/-- What the output projection receives for a position of a layer: the outputs requantised, as group records (R54, R117). -/
structure ProjIn where
  request : Option Nat
  layer : Nat
  position : Nat
  records : List Byte
  deriving DecidableEq, Repr

/-- A bay (R86 to R106, R152 to R157). -/
structure Bay where
  kind : Nat
  sliceMask : Nat
  /-- Start of its range of mapped indices (R87). -/
  start : Nat
  /-- Per-string share k (R86). -/
  share : Nat
  tol : Nat
  swapMode : Nat
  autoSwap : Bool
  owner : Nat
  minDwell : Nat
  /-- TOL, SWAP_MODE, AUTO_SWAP and MIN_DWELL from the next boundary (R96). -/
  nextSettings : Option (Nat × Nat × Bool × Nat)
  seated : Option Nat
  /-- The bale seated, as it was when seated (R105). -/
  bale : Option Bale
  lastSeat : Option Nat
  /-- Convoys by stage, stage 1 first (R152). -/
  stages : List (Option Convoy)
  /-- Convoys planned before a Drover restart that have not entered stage 1, in order (Table 06-9, Table 14-2). -/
  planned : List Convoy
  /-- Convoys that left the last stage and wait for commit, oldest first. -/
  commits : List Convoy
  lastBoundary : Option Nat
  /-- p_pred of the last boundary [ns] (R155, R169). -/
  pPred : Rat
  /-- Boundary intervals, newest first, at most 64 (R169). -/
  intervals : List Nat
  /-- Tokens of the last decode steps, newest first, at most 4,096 (R169). -/
  accepts : List Nat
  policy : PolicyParams
  nextPolicy : Option PolicyParams
  jobs : List SeatJob
  /-- CONVOYS value of the newest covered convoy (R169). -/
  covered : Nat
  /-- K and V of the steps of the stages' last interval in the activation store (R112). -/
  own : List StepKv
  /-- Attention outputs of that interval (R117). -/
  attention : List AttnOut
  /-- Their requantised form, which the output projection receives (R54, R117). -/
  projection : List ProjIn
  /-- On a partner: the bale's bytes are not yet held (R344). -/
  pendingBale : Bool
  deriving DecidableEq, Repr

/-- Bales and bays (R86 to R106). -/
structure Bays where
  /-- Bays 0 to 7 that are defined (R86). Reset none (R94). -/
  bay : Map Bay
  /-- Staged bales by handle 0 to 63 (R92). Reset none (R94). -/
  staged : Map Staged
  /-- Loads in progress (R93). Reset none. -/
  loads : List LoadJob
  /-- Tenant whose bale was last written, by 128 × slice + mapped index (R96). Reset none. -/
  lastWriter : Map Nat
  deriving DecidableEq, Repr

/-- A decoded picture waiting for its detector (R180, R200). -/
structure Picture where
  id : Nat
  stream : Nat
  width : Nat
  height : Nat
  capture : Nat
  concealed : Bool
  fallback : Bool
  /-- Detector bays still to run on it. -/
  detectors : List Nat
  /-- Routes that process it: those of its stream that were not being dropped at its frame boundary (R15, R29). -/
  routes : List Nat
  deriving DecidableEq, Repr

/-- A command or object that waits on its context's state, in arrival order (R128, R140). -/
inductive Waiter where
  | fork (ref : CmdRef) (position : Nat)
  | pause (ref : CmdRef) (ttl : Nat)
  | resume (ref : CmdRef)
  | close (ref : CmdRef)
  | branch (ref : CmdRef) (p : SubmitParams) (inputs : List (Nat × Nat)) (tenant priority : Nat) (spans : List (Nat × Nat))
  | object (route : Nat) (picture : Picture) (box : BoxRec)
  deriving DecidableEq, Repr

/-- A flush scatter: kinds of the positions to write, their tail frames, the frames reserved for them, and the geometry and DIGEST of
the bale that wrote them, which a first scatter fixes (R128, R134). -/
structure Flush where
  kinds : List Nat
  tails : List Nat
  reserved : List Nat
  geometry : Nat × Nat × Nat × Nat
  writer : Nat
  deriving DecidableEq, Repr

———

* The problem
What you give back must be the stretch above, starting at the line with "(R128, R140). -/" and ending at the line with "tails : List Nat", copied exactly.

* Response area
/-- A command or object that waits on its context's state, in arrival order (R128, R140). -/
inductive Waiter where
  | fork (ref : CmdRef) (position : Nat)
  | pause (ref : CmdRef) (ttl : Nat)
  | resume (ref : CmdRef)
  | close (ref : CmdRef)
  | branch (ref : CmdRef) (p : SubmitParams) (inputs : List (Nat × Nat)) (tenant priority : Nat) (spans : List (Nat × Nat))
  | object (route : Nat) (picture : Picture) (box : BoxRec)
  deriving DecidableEq, Repr

/-- A flush scatter: kinds of the positions to write, their tail frames, the frames reserved for them, and the geometry and DIGEST of
the bale that wrote them, which a first scatter fixes (R128, R134). -/
structure Flush where
  kinds : List Nat
  tails : List Nat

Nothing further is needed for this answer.